When I read this post it was like reading my own mind. I am (as Anna and Aisling will happily testify) the WORST person at accepting compliments. I just don’t know how to react, and generally get really uncomfortable and make some deflecting, self-deprecating comment. So to be asked to stand up and tell people what my excellence is, as Carly has been asked to do? My worst night mare.
But, in the interests of getting things started I am going to make myself incredibly uncomfortable, put all my fear to one side, and stand up and say…. My excellence is….managing people.
(MY GOD that was hard to do. I have sat here for a good 40 minutes coming up with different things and then ruling them out because other people might not agree. My excellence is clearly not in being decisive).
Now….you HAVE to join in and make me not feel so terribly un-british. Go and read Carly’s brilliant post and then in the comments let’s all hear what your excellence is – and I don’t care how hard it is, everyone should do this…
Things are changing where I work. No more are we a team who says ‘ooh, I’m not very good at that’ we are now being asked to shout about how good we are. We were sent home for the summer holidays being asked to think what our excellence is, in time for a presentation to the staff when we return.
Now, I’m a confident, some might say very loud, kind of person. I’ll happily chat to anyone for hours about all manner of random crap. I’ll eagerly engage in a Beyonce booty shake whilst sober or tell a rude joke at the most inappropriate of moments. But, ask me to stand up in front of people and tell them what I’m good at?! Erm, no.
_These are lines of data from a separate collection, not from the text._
/-- TDMn_FS as a master port drives it in a BCLK cycle of its frame: high for one cycle, or for one slot. -/
def State.fsLevel (s : State) (p cycle : Nat) : Bool :=
  decide (cycle < if s.regBit (R.UMB_Pn_CFG p) 7 then s.slotBits p else 1)

/-- A master port has an MCLK to divide: the pin's as an input, or one that Umber drives. -/
def State.tdmClocked (s : State) (p : Nat) : Bool :=
  !s.tdmMaster p || !s.regBit R.UMB_MCLK_CFG 0 || (s.mclkOut && s.regN R.UMB_MCLK_FRAC ≠ 0)

/-- BCLK cycles from the FS of a frame to the next FS: a master port drives them itself. -/
def State.frameLen (s : State) (p : Nat) (f : TdmFrame) : Nat := if s.tdmMaster p then s.frameBits p else f.bits

/-- The first 24 bits of a slot: sampled on the BCLK edge that `bclk_edge` selects, `data_delay` cycles late, MSB first. -/
def State.slotValue (s : State) (p : Nat) (f : TdmFrame) (k : Nat) : Int :=
  let line := if s.regBit (R.UMB_Pn_CFG p) 9 then f.fall else f.rise
  let at' := s.regFld (R.UMB_Pn_CFG p) 8 8 + k * s.slotBits p
  sext 24 ((List.range 24).foldl (fun n i => 2 * n + b2n (line.getD (at' + i) false)) 0)

/-- The samples of a frame, slot by slot. -/
def State.frameSlots (s : State) (p : Nat) (f : TdmFrame) : List Int := (List.range (s.slots p)).map (s.slotValue p f)

/-! ## MAC budget (06 R121) -/

def State.bandEn (s : State) (b : Nat) : Bool := s.regBit (R.UMB_BANDn_CFG b) 0
def State.bandChan (s : State) (b : Nat) : Nat := s.regFld (R.UMB_BANDn_CFG b) 6 1
def State.bandTap (s : State) (b : Nat) : Nat := s.regFld (R.UMB_BANDn_CFG b) 10 8

/-- Cost of a channel with its band units, MAC/s. -/
def State.chCost (s : State) (c : Nat) : Rat :=
  if !s.chEn c then 0
  else
    let n := s.chStages c
    let stages := (List.range n).foldl (fun (a : Rat) k =>
      a + (s.taps (fld (s.stgReg c k) 15 0) : Rat) * s.rateAt c (k + 1)) 0
    let dc := s.reg (R.UMB_CHn_DC c)
    let dcCost : Rat := if bit dc 0 then 2 * s.rateAt c (fld dc 3 1) else 0
    let rms : Rat := (([0, 1].filter fun k => fld (s.thrReg c k) 1 0 = 2).length : Rat) * s.rateAt c n
    let bands := ((List.range 64).filter fun b => s.bandEn b && s.bandChan b = c).foldl (fun (a : Rat) b =>
      a + ((s.taps (s.regN (R.UMB_BANDn_FILTER b)) + 1 : Nat) : Rat) * s.rateAt c (s.bandTap b)) 0
    stages + dcCost + rms + bands

/-- The committed cost of the device, MAC/s. -/
def State.macCost (s : State) : Rat := (List.range 40).foldl (fun a c => a + s.chCost c) 0

def macBudget : Rat := 3200000000

/-- UMB_MAC_ALLOC, kMAC/s rounded up as in the worked case of 06. -/
def State.macAlloc (s : State) : Nat := (s.macCost / 1000).ceil.toNat

/-- UMB_COEF_FREE. -/
def State.coefFree (s : State) : Nat := 32768 - s.umber.coefs.foldl (fun n e => n + e.2.taps) 0

/-! ## Staging (06 R126) -/

/-- A full staging stops the MAC engine. -/
def State.umbStall (s : State) : State :=
  if !s.umber.stopped && 65536 ≤ s.stagedBytes .umber then
    (s.modUmber fun u => { u with stopped := true }).assertSource 145
  else s

/-- UMBER_STAGING_RESUME. -/
def workUmberStagingResume (s : State) : Res :=
  .next (if s.umber.stopped ∧ s.stagedBytes .umber < 65536 then s.modUmber fun u => { u with stopped := false } else s)

/-- The generation of a channel (06 R124). -/
def State.chGen (s : State) (c : Nat) : BitVec 16 := s.elemGen (s.chOwner c) (umbElem (s.chGroup c))

/-- A record of a channel staged. -/
def State.umbEmit (s : State) (c type : Nat) (tov : Stamp) (oldest : Nat) (flags : Word) (body : Bytes) : State :=
  (s.emit .umber (some (s.chOwner c)) type tov oldest flags (s.chMask c) (s.chGen c) body).umbStall

/-! ## Filter blocks (06 R124) -/

/-- The open FILTER_BLOCK of a channel closes. -/
def State.closeFBlock (s : State) (c : Nat) : State :=
  let x := s.chan c
  match x.block with
  | none => s
  | some b =>
    let body := leBytes 1 c ++ leBytes 1 (s.chStages c) ++ leBytes 2 b.samples.length ++ leBytes 4 x.blockSeq.toNat ++
      leBytes 8 b.first.steady ++ leBytes 8 (s.chPeriod c * s.preD c (s.chStages c)) ++ leBytes 8 b.fb ++
      b.samples.flatMap fun y => leBytes 4 (wrapBits 32 y)
    (s.setChan c { x with block := none, blockSeq := x.blockSeq + 1 }).umbEmit c 0x0020 b.first b.oldest b.flags body

/-- An output into the block of its channel. -/
def State.blockAdd (s : State) (c : Nat) (y : Int) (t : Stamp) (flags : Word) (sat : Bool) : State :=
  if !s.regBit (R.UMB_CHn_CFG c) 6 then s
  else
    let s1 := match (s.chan c).block with
      | some b => if b.first.epoch ≠ t.epoch then s.closeFBlock c else s
      | none => s
    let x := s1.chan c
    let fb := 2 * b2n sat + 4 * b2n (s.regBit (R.UMB_CHn_DC c) 6)
    let b := match x.block with
      | some b => { b with
          oldest := Nat.min b.oldest t.steady, flags := b.flags ||| flags, fb := b.fb ||| fb, samples := b.samples ++ [y] }
      | none => ⟨t, t.steady, flags, fb + b2n x.syncMark, [y], s.now⟩
    let s2 := s1.setChan c { x with block := some b, syncMark := false }
    if s.regFld (R.UMB_CHn_BLOCK c) 13 0 ≤ b.samples.length then s2.closeFBlock c else s2

/-- FILTER_BLOCK_TIMEOUT. -/
def workFilterBlockTimeout (ch : Nat) (s : State) : Res :=
  .next (match (s.chan ch).block with
    | some b =>
      if b.openedAt + s.regFld (R.UMB_CHn_BLOCK ch) 29 16 * 1000000 ≤ s.now then s.closeFBlock ch else s
    | none => s)

/-! ## The stage (06 R113) -/

def sat24 (n : Int) : Int := clampI (-8388608) 8388607 n
def sat48 (n : Int) : Int := clampI (-140737488355328) 140737488355327 n

/-- The accumulator over taps and delay line, and whether it saturated. -/
def mac (cs xs : List Int) : Int × Bool :=
  (cs.zip xs).foldl (fun a p => let v := a.1 + p.1 * p.2; (sat48 v, a.2 || sat48 v ≠ v)) (0, false)

/-- The output of a stage. -/
def firOut (cs xs : List Int) (sh : Nat) : Int × Bool :=
  let a := mac cs xs
  let y := if sh = 0 then a.1 else (a.1 + 2 ^ (sh - 1)) / 2 ^ sh
  (sat24 y, a.2 || sat24 y ≠ y)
I’m the same with compliments – my Fiance and I are currently going through our foster carer training. The first home-study session started with the social worker asking him what he loved about me. Now on one side I was intrigued, it’s not very often that we sit down and chat through the reasons why we love each other , and I was really interested to hear what he had to say. Then on the other hand, BAM, he started to list the reasons and I visibly squirmed and found it really embarrassing. I was the same all through my teacher training, whenever I’d get good feedback I’d go bright red and then joke about swearing in front of the children or accidentally standing on one of them! (This never happened) but heaven forbid that someone might give me a compliment
I imagine conversations at our wedding in April going something like this.
Random guest; ‘Congratulations Carly, you look beautiful.’
Me: ‘ Ah, thanks but you should see how many pairs of spanx I’m wearing/how much I’m sweating/how long I sat in the make-up chair (you get the picture.)
I have been racking my brains all Summer as to what my excellence might be. I asked my Fiance and he said being highly inappropriate. Helpful? Not really. (In his defence, we both lack the seriousness gene and he thought it was a trick question.) I was complaining to my line manager last week and she ended up getting a little bit cross and listed all of my achievements in my NQT year and asked me did I not think that was excellence? Well no, I don’t really, I just feel like I was doing my job!
Can I stand up and say that I am now an accomplished pom-pom maker? That I make a rather excellent brownie? That I can rap all of the words to Nicki Minaj Super Bass? I don’t think so. Particularly when this excellence is meant to be about attitude and how excellent we are as a person. Kill.Me.Now. If I were being asked to stand up and list the things I struggle with or am not very good at I would be attacking the list with gusto.
- Spend too much money
- Eats too much chocolate
- Constant worrying
I could go on, but I’d still quite like you to like me by the end of this post!
Is this just me? Am I the only person who struggles with this? Is it a British thing? I think that deep down, I know what I’m good at, but the thought of telling everyone brings me out in a cold sweat! Now, I don’t like a show off and I sometimes think that’s why I’m so reluctant to talk about things I’m good at. But is being aware of your ‘excellence’ showing off? It’s not like I’m going to make it into a t-shirt!
So, come on lovely ladies, help me out. What is your excellence? What would you say if you had to stand up and tell everyone what you were really good at doing? We all know that on these pages nobody is judged, so tell me yours and by the time this is published, I’ll be able to tell you what I finally came up with.